Prompt
Please give back word for word the lines of the material below between the line containing "imm) (a ||| imm)" and the line containing "imm else a)", inclusive.

Listed entries

-- ==== Sys2Proof/Certificates/Slice0/Obligations.lean ====
section
/-! DEFINITION. The statements, from the numbered rules of the manual. -/

open Sys2Proof
open Sys2Proof.Machine

/-! ### Efaux (R44-R68) -/

/-- R51: each ALU instruction writes the result to v[rd] and goes on to the next instruction; nothing else changes. -/
def Obligations.EfauxArithmeticWritesItsResult : Prop :=
  ∀ (s : State) (e : Fin 128) (rd ra rb : BitVec 5) (imm : W32),
    let g := s.eng e
    let a := g.reg ra.toNat
    let b := g.reg rb.toNat
    let gives := fun (c : Instr) (code : W64) (x : W32) =>
      s.executes e code = true → exec c s = .next (s.setEng e (g.setReg rd.toNat x).advance)
    gives (.eAdd e rd ra rb) (encR 0x10 rd ra rb) (a + b)
    ∧ gives (.eSub e rd ra rb) (encR 0x11 rd ra rb) (a - b)
    ∧ gives (.eAnd e rd ra rb) (encR 0x12 rd ra rb) (a &&& b)
    ∧ gives (.eOr e rd ra rb) (encR 0x13 rd ra rb) (a ||| b)
    ∧ gives (.eXor e rd ra rb) (encR 0x14 rd ra rb) (a ^^^ b)
    ∧ gives (.eShl e rd ra rb) (encR 0x15 rd ra rb) (BitVec.ofNat 32 (a.toNat * 2 ^ (b.toNat % 32)))
    ∧ gives (.eShr e rd ra rb) (encR 0x16 rd ra rb) (BitVec.ofNat 32 (a.toNat / 2 ^ (b.toNat % 32)))
    ∧ gives (.eSra e rd ra rb) (encR 0x17 rd ra rb) (BitVec.ofInt 32 (a.toInt / 2 ^ (b.toNat % 32)))
    ∧ gives (.eMul e rd ra rb) (encR 0x18 rd ra rb) (BitVec.ofNat 32 (a.toNat * b.toNat))
    ∧ gives (.eMin e rd ra rb) (encR 0x19 rd ra rb) (if a.toInt < b.toInt then a else b)
    ∧ gives (.eMax e rd ra rb) (encR 0x1A rd ra rb) (if a.toInt < b.toInt then b else a)
    ∧ gives (.eAddi e rd ra imm) (encI 0x20 rd ra imm) (a + imm)
    ∧ gives (.eSubi e rd ra imm) (encI 0x21 rd ra imm) (a - imm)
    ∧ gives (.eAndi e rd ra imm) (encI 0x22 rd ra imm) (a &&& imm)
    ∧ gives (.eOri e rd ra imm) (encI 0x23 rd ra imm) (a ||| imm)
    ∧ gives (.eXori e rd ra imm) (encI 0x24 rd ra imm) (a ^^^ imm)
    ∧ gives (.eShli e rd ra imm) (encI 0x25 rd ra imm) (BitVec.ofNat 32 (a.toNat * 2 ^ (imm.toNat % 32)))
    ∧ gives (.eShri e rd ra imm) (encI 0x26 rd ra imm) (BitVec.ofNat 32 (a.toNat / 2 ^ (imm.toNat % 32)))
    ∧ gives (.eSrai e rd ra imm) (encI 0x27 rd ra imm) (BitVec.ofInt 32 (a.toInt / 2 ^ (imm.toNat % 32)))
    ∧ gives (.eMuli e rd ra imm) (encI 0x28 rd ra imm) (BitVec.ofNat 32 (a.toNat * imm.toNat))
    ∧ gives (.eMini e rd ra imm) (encI 0x29 rd ra imm) (if a.toInt < imm.toInt then a else imm)
    ∧ gives (.eMaxi e rd ra imm) (encI 0x2A rd ra imm) (if a.toInt < imm.toInt then imm else a)

/-- R51, R54, R62: comparisons write one condition bit, TSAVE, TADD and TNOW one tick register, GETS one register. -/
def Obligations.EfauxComparesAndTickRegisters : Prop :=
  ∀ (s : State) (e : Fin 128) (ci td ts : BitVec 3) (rd ra rb : BitVec 5) (imm : W32) (im40 : BitVec 40) (h : W32 × W32 × Tick),
    let g := s.eng e
    let a := g.reg ra.toNat
    let b := g.reg rb.toNat
    let gives := fun (c : Instr) (code : W64) (g' : Engine) =>
      s.executes e code = true → exec c s = .next (s.setEng e g'.advance)
    gives (.eCmpeq e ci ra rb) (encC 0x30 ci ra rb 0) (g.setCbit ci.toNat (decide (a = b)))
    ∧ gives (.eCmplt e ci ra rb) (encC 0x31 ci ra rb 0) (g.setCbit ci.toNat (decide (a.toInt < b.toInt)))
    ∧ gives (.eCmpltu e ci ra rb) (encC 0x32 ci ra rb 0) (g.setCbit ci.toNat (decide (a.toNat < b.toNat)))
    ∧ gives (.eCmpeqi e ci ra imm) (encC 0x33 ci ra 0 imm) (g.setCbit ci.toNat (decide (a = imm)))
    ∧ gives (.eCmplti e ci ra imm) (encC 0x34 ci ra 0 imm) (g.setCbit ci.toNat (decide (a.toInt < imm.toInt)))
    ∧ gives (.eCmpltui e ci ra imm) (encC 0x35 ci ra 0 imm) (g.setCbit ci.toNat (decide (a.toNat < imm.toNat)))
    ∧ gives (.eTsave e td) (encT 0x42 td 0 0 0) (g.setTreg td.toNat g.tc)
    ∧ gives (.eTadd e td ts im40) (encT 0x44 td ts 0 im40) (g.setTreg td.toNat (g.treg ts.toNat + BitVec.ofInt 64 im40.toInt))
    ∧ gives (.eTnow e td) (encT 0x45 td 0 0 0) (g.setTreg td.toNat s.now)
    ∧ gives (.eTcmp e ci ts) (encT 0x46 ci ts 0 0)
        (g.setCbit ci.toNat (decide (0 ≤ sdiff g.tc.stamp (g.treg ts.toNat).stamp)))
    ∧ (g.shot = some h → gives (.eGets e rd 0) (encI 0x38 rd 0 0) (g.setReg rd.toNat h.2.1))
    ∧ gives (.eGets e rd 1) (encI 0x38 rd 0 1) (g.setReg rd.toNat (BitVec.ofNat 32 e))
    ∧ gives (.eGets e rd 2) (encI 0x38 rd 0 2) (g.setReg rd.toNat (Config.moduleId.setWidth 32))
    ∧ (g.shot = some h → gives (.eGets e rd 3) (encI 0x38 rd 0 3) (g.setReg rd.toNat h.1))

/-- R48, R51-R54: where control goes, that a full or an empty return stack raises its exception, and that the time cursor moves within
its range or raises CURSOR_RANGE. -/
def Obligations.EfauxControlAndCursor : Prop :=
  (∀ (s : State) (e : Fin 128) (ci : BitVec 3) (sel : Bool) (ra : BitVec 5) (imm : W32) (target : BitVec 15),
    let g := s.eng e
    let a := g.reg ra.toNat
    let gives := fun (c : Instr) (code : W64) (t : State) => s.executes e code = true → exec c s = .next t
    let goto := fun (g : Engine) (b : Bool) => s.setEng e { g with pc := if b then target.toNat else g.pc + 1 }
    gives (.eNop e) (encB 0x00 0 false 0 0 0) (goto g false)
    ∧ gives (.eEnd e) (encB 0x01 0 false 0 0 0)
        (s.setEng e { g with pc := g.pc + 1, st := .ended, doneTick := some (g.doneTick.getD s.now) })
    ∧ gives (.eJ e target) (encB 0x02 0 false 0 target 0) (goto g true)
    ∧ gives (.eCall e target) (encB 0x03 0 false 0 target 0)
        (if 8 ≤ g.stack.length then s.raiseExc e 2 s.now else goto { g with stack := (g.pc + 1) :: g.stack } true)
    ∧ gives (.eRet e) (encB 0x04 0 false 0 0 0)
        (match g.stack with
          | [] => s.raiseExc e 3 s.now
          | x :: r => s.setEng e { g with stack := r, pc := x })
    ∧ gives (.eBc e ci sel target) (encB 0x05 ci sel 0 target 0) (goto g (g.cbit ci.toNat == sel))
    ∧ (ra ≠ 0 → (Tbl.wf (fun _ => (0 : W32)) g.v = true) →
        gives (.eDbnz e ra target) (encB 0x06 0 false ra target 0) (goto (g.setReg ra.toNat (a - 1)) (a != 1)))
    ∧ gives (.eBeqi e ra sel imm target) (encB 0x07 0 sel ra target imm) (goto g ((a == imm) != sel)))
  ∧ (∀ (s : State) (e : Fin 128) (ts : BitVec 3) (ra : BitVec 5) (imm : BitVec 40),
    let g := s.eng e
    let gives := fun (c : Instr) (code : W64) (t : Tick) =>
      s.executes e code = true → exec c s = .next (
        if (t - g.start).toNat < 2 ^ 32 then s.setEng e { g with tc := t, pc := g.pc + 1 } else s.raiseExc e 5 s.now)
    gives (.eDelay e imm) (encT 0x40 0 0 0 imm) (g.tc + BitVec.ofNat 64 imm.toNat)
    ∧ gives (.eDelayr e ra) (encT 0x41 0 0 ra 0) (g.tc + BitVec.ofNat 64 (g.reg ra.toNat).toNat)
    ∧ gives (.eTload e ts imm) (encT 0x43 0 ts 0 imm) (g.treg ts.toNat + BitVec.ofNat 64 imm.toNat))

Response to the task
    ∧ gives (.eOri e rd ra imm) (encI 0x23 rd ra imm) (a ||| imm)
    ∧ gives (.eXori e rd ra imm) (encI 0x24 rd ra imm) (a ^^^ imm)
    ∧ gives (.eShli e rd ra imm) (encI 0x25 rd ra imm) (BitVec.ofNat 32 (a.toNat * 2 ^ (imm.toNat % 32)))
    ∧ gives (.eShri e rd ra imm) (encI 0x26 rd ra imm) (BitVec.ofNat 32 (a.toNat / 2 ^ (imm.toNat % 32)))
    ∧ gives (.eSrai e rd ra imm) (encI 0x27 rd ra imm) (BitVec.ofInt 32 (a.toInt / 2 ^ (imm.toNat % 32)))
    ∧ gives (.eMuli e rd ra imm) (encI 0x28 rd ra imm) (BitVec.ofNat 32 (a.toNat * imm.toNat))
    ∧ gives (.eMini e rd ra imm) (encI 0x29 rd ra imm) (if a.toInt < imm.toInt then a else imm)
    ∧ gives (.eMaxi e rd ra imm) (encI 0x2A rd ra imm) (if a.toInt < imm.toInt then imm else a)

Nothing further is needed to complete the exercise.